For instance, if someone says to us, “I notice you are angry right now,”
and we feel they are coming from a place of judgment or being
patronizing, we are likely to resent them for coming across as superior
and clam up. Or we may explode at them for saying such a thing. In
response to a statement such as, “I can see you are upset” or “I want you
to know that you appear very irritated at this moment,” we may similarly
feel patronized and react by saying, “You’re damned right I am!”

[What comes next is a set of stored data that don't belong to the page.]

-- ==== Sys2Proof/Laws/Codec.lean ====
section
/-! SUPPORT. The laws of the codec: masks and extension, the opcode map, and the fields of a packed word. -/

namespace Sys2Proof

/-! ### Masks and extension -/

theorem toNat_mask {n : Nat} (h : n ≤ 31) : (mask n).toNat = 2 ^ n - 1 := by
  have h2 : 2 ^ n < 2 ^ 32 := Nat.pow_lt_pow_right (by omega) (by omega)
  have h1 : 1 ≤ 2 ^ n := Nat.one_le_two_pow
  rw [mask, BitVec.toNat_sub, BitVec.toNat_shiftLeft]
  simp only [BitVec.toNat_ofNat, Nat.shiftLeft_eq, Nat.one_mod, one_mul]
  rw [Nat.mod_eq_of_lt h2]
  omega

/-- The bits of a mask are its low ones. -/
theorem getLsbD_mask {n : Nat} (h : n ≤ 31) (j : Nat) : (mask n).getLsbD j = decide (j < n) := by
  rw [BitVec.getLsbD, toNat_mask h, Nat.testBit_two_pow_sub_one]

/-- `zext_N` keeps the low bits and clears the rest (00_scope.md R9). -/
theorem getLsbD_zext {n : Nat} (h : n ≤ 31) (v : Word) (j : Nat) :
    (zext n v).getLsbD j = (decide (j < n) && v.getLsbD j) := by
  rw [zext, BitVec.getLsbD_and, getLsbD_mask h, Bool.and_comm]

/-- `sext_N` repeats bit N-1 above the low bits (R9). -/
theorem getLsbD_sext {n : Nat} (h : n ≤ 31) (v : Word) {j : Nat} (hj : j < 32) :
    (sext n v).getLsbD j = if j < n then v.getLsbD j else v.getLsbD (n - 1) := by
  unfold sext
  split <;> rename_i hs <;>
    simp only [BitVec.getLsbD_or, BitVec.getLsbD_and, BitVec.getLsbD_not, getLsbD_mask h, hj, hs] <;>
    by_cases hjn : j < n <;> simp [hjn]

/-- `zext_N` is the zero extension of the low N bits. -/
theorem zext_eq {n : Nat} (h : n ≤ 31) (v : Word) : zext n v = (v.setWidth n).setWidth 32 := by
  ext j hj
  rw [← BitVec.getLsbD_eq_getElem, ← BitVec.getLsbD_eq_getElem, getLsbD_zext h]
  simp only [BitVec.getLsbD_setWidth, hj, decide_true, Bool.true_and]

/-- `sext_N` is the sign extension of the low N bits. -/
theorem sext_eq {n : Nat} (h1 : 1 ≤ n) (h : n ≤ 31) (v : Word) : sext n v = (v.setWidth n).signExtend 32 := by
  ext j hj
  rw [← BitVec.getLsbD_eq_getElem, ← BitVec.getLsbD_eq_getElem, getLsbD_sext h v hj, BitVec.getLsbD_signExtend]
  have hmsb : (v.setWidth n).msb = v.getLsbD (n - 1) := by
    rw [BitVec.msb_eq_getLsbD_last, BitVec.getLsbD_setWidth]
    simp [show n - 1 < n by omega]
  simp only [hj, decide_true, Bool.true_and, BitVec.getLsbD_setWidth, hmsb]
  split <;> simp_all

/-- `sext_N` of an N-bit immediate is its sign extension. -/
theorem sext_setWidth {n : Nat} (h1 : 1 ≤ n) (h : n ≤ 31) (imm : BitVec n) :
    sext n (imm.setWidth 32) = imm.signExtend 32 := by
  rw [sext_eq h1 h, BitVec.setWidth_setWidth_of_le _ (by omega), BitVec.setWidth_eq]

/-- `zext_N` of an N-bit immediate is its zero extension. -/
theorem zext_setWidth {n : Nat} (h : n ≤ 31) (imm : BitVec n) : zext n (imm.setWidth 32) = imm.setWidth 32 := by
  rw [zext_eq h, BitVec.setWidth_setWidth_of_le imm (show n ≤ 32 by omega), BitVec.setWidth_eq]

/-! ### The opcode map -/

theorem Mnemonic.mem_all (m : Mnemonic) : m ∈ Mnemonic.all := by
  cases m <;> decide

/-- The mnemonic found for an opcode is one the map gives that opcode. -/
theorem code_of_mnemonicOf {map : OpcodeMap} {op : BitVec 5} {m : Mnemonic} (h : mnemonicOf map op = some m) :
    map.code m = op := by
  simpa using List.find?_some h

/-- No mnemonic is found exactly for the unassigned opcodes (30_encoding.md R63). -/
theorem mnemonicOf_eq_none {map : OpcodeMap} {op : BitVec 5} :
    mnemonicOf map op = none ↔ ∀ m, map.code m ≠ op := by
  simp [mnemonicOf, List.find?_eq_none, Mnemonic.mem_all]

theorem code_injective {map : OpcodeMap} (h : map.injective = true) {m m' : Mnemonic}
    (e : map.code m = map.code m') : m = m' := by
  have hn : (Mnemonic.all.map map.code).Nodup := of_decide_eq_true h
  exact List.inj_on_of_nodup_map hn m.mem_all m'.mem_all e

/-- Under an injective map the dispatcher finds each mnemonic from its own opcode (40_engine.md R72). -/
theorem mnemonicOf_code {map : OpcodeMap} (h : map.injective = true) (m : Mnemonic) :
    mnemonicOf map (map.code m) = some m := by
  cases hm : mnemonicOf map (map.code m) with
  | none => exact absurd rfl (mnemonicOf_eq_none.1 hm m)
  | some m' => rw [code_injective h (code_of_mnemonicOf hm)]

theorem Config.injective_of_wf {c : Config} (h : c.wf = true) : c.opcodeMap.injective = true := by
  simp only [Config.wf, Bool.and_eq_true] at h
  exact h.2

theorem Config.memSize_of_wf {c : Config} (h : c.wf = true) : ∃ k, 2 ≤ k ∧ k ≤ 31 ∧ c.memSize = 2 ^ k := by
  simp only [Config.wf, Config.memSizeAllowed, Bool.and_eq_true, List.any_eq_true, List.mem_range, decide_eq_true_eq,
    beq_iff_eq] at h
  obtain ⟨⟨k, hk, h2, e⟩, -⟩ := h
  exact ⟨k, h2, by omega, e⟩

/-! ### The fields of a packed word -/

theorem width_le (l : Layout) : l.width ≤ 27 := by
  cases l <;> decide

theorem getLsbD_suppliedField (present : Bool) (v : Word) (j : Nat) :
    (suppliedField present v).getLsbD j = (present && decide (j < 3) && v.getLsbD j) := by
  unfold suppliedField
  cases present <;> simp [getLsbD_mask, Bool.and_comm]

/-- Every bit of a packed word (30_encoding.md R54). -/
theorem getLsbD_pack (c : Config) (m : Mnemonic) (fa fb fc imm : Word) {j : Nat} (hj : j < 32) :
    (pack c m fa fb fc imm).getLsbD j =
      ((decide (27 ≤ j) && (c.opcodeMap.code m).getLsbD (j - 27))
        || (decide (24 ≤ j ∧ j < 27) && (layoutOf c m).hasFieldA && fa.getLsbD (j - 24))
        || (decide (21 ≤ j ∧ j < 24) && (layoutOf c m).hasFieldB && fb.getLsbD (j - 21))
        || (decide (18 ≤ j ∧ j < 21) && (layoutOf c m).hasFieldC && fc.getLsbD (j - 18))
        || (decide (j < (layoutOf c m).width) && imm.getLsbD j)) := by
  have hw : (layoutOf c m).width ≤ 31 := le_trans (width_le _) (by omega)
  simp only [pack, BitVec.getLsbD_or, BitVec.getLsbD_and, BitVec.getLsbD_shiftLeft, BitVec.getLsbD_setWidth,
    getLsbD_suppliedField, getLsbD_mask hw, hj, decide_true, Bool.true_and]
  by_cases h27 : 27 ≤ j
  · have a1 : ¬j < 27 := by omega
    have a2 : ¬j < 24 := by omega
    have a3 : ¬j < 21 := by omega
    have a4 : ¬j < 18 := by omega
    have b1 : ¬j - 24 < 3 := by omega
    have b2 : ¬j - 21 < 3 := by omega
    have b3 : ¬j - 18 < 3 := by omega
    have c1 : j - 27 < 32 := by omega
    simp [h27, a1, a2, a3, b1, b2, b3, c1, Bool.and_comm]
  · have d1 : j < 27 := by omega
    by_cases h24 : 24 ≤ j
    · have f1 : ¬j < 24 := by omega
      have f2 : ¬j < 21 := by omega
      have f3 : ¬j < 18 := by omega
      have g2 : ¬j - 21 < 3 := by omega
      have g3 : ¬j - 18 < 3 := by omega
      have g1 : j - 24 < 3 := by omega
      simp [h27, d1, h24, f1, f2, g1, g2, g3, Bool.and_comm]
    · by_cases h21 : 21 ≤ j
      · have f1 : j < 24 := by omega
        have f2 : ¬j < 21 := by omega
        have f3 : ¬j < 18 := by omega
        have g3 : ¬j - 18 < 3 := by omega
        have g2 : j - 21 < 3 := by omega
        simp [h27, d1, h24, h21, f1, f2, g2, g3, Bool.and_comm]
      · by_cases h18 : 18 ≤ j
        · have f1 : j < 24 := by omega
          have f2 : j < 21 := by omega
          have f3 : ¬j < 18 := by omega
          have g3 : j - 18 < 3 := by omega
          simp [h27, d1, h24, h21, h18, f1, f2, f3, g3, Bool.and_comm]
        · have f1 : j < 24 := by omega
          have f2 : j < 21 := by omega
          have f3 : j < 18 := by omega
          simp [h27, d1, h24, h21, h18, f1, f2, f3, Bool.and_comm]

/-- The opcode field of a packed word is the mnemonic's opcode. -/
theorem opField_pack (c : Config) (m : Mnemonic) (fa fb fc imm : Word) :
    opField (pack c m fa fb fc imm) = c.opcodeMap.code m := by
  ext j hj
  rw [opField, BitVec.getElem_extractLsb', getLsbD_pack _ _ _ _ _ _ (by omega)]
  have := width_le (layoutOf c m)
  have h1 : ¬27 + j < (layoutOf c m).width := by omega
  have h2 : 27 ≤ 27 + j := by omega
  have h3 : ¬27 + j < 27 := by omega
  have h4 : ¬27 + j < 24 := by omega
  have h5 : ¬27 + j < 21 := by omega
  simp [h1, h2, h3, h4, h5, hj, BitVec.getLsbD_eq_getElem]

end Sys2Proof
end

To make truly reflective statements to our children, we need to be
aware of our own anxiety and ego. Otherwise, instead of allowing our
children to have their experience, and being completely accepting of
them as they go through it, we will unconsciously patronize or judge
them, which may cause them to disengage from their feelings about the
experience. In other words, when we make reflective statements, it’s
important to be aware of the place from which we make them. Is it our
intention to join with our children as they go through an experience? Or
is it our desire, however unconscious, to separate ourselves from their
experience and consequently deter them from experiencing what they are
going through?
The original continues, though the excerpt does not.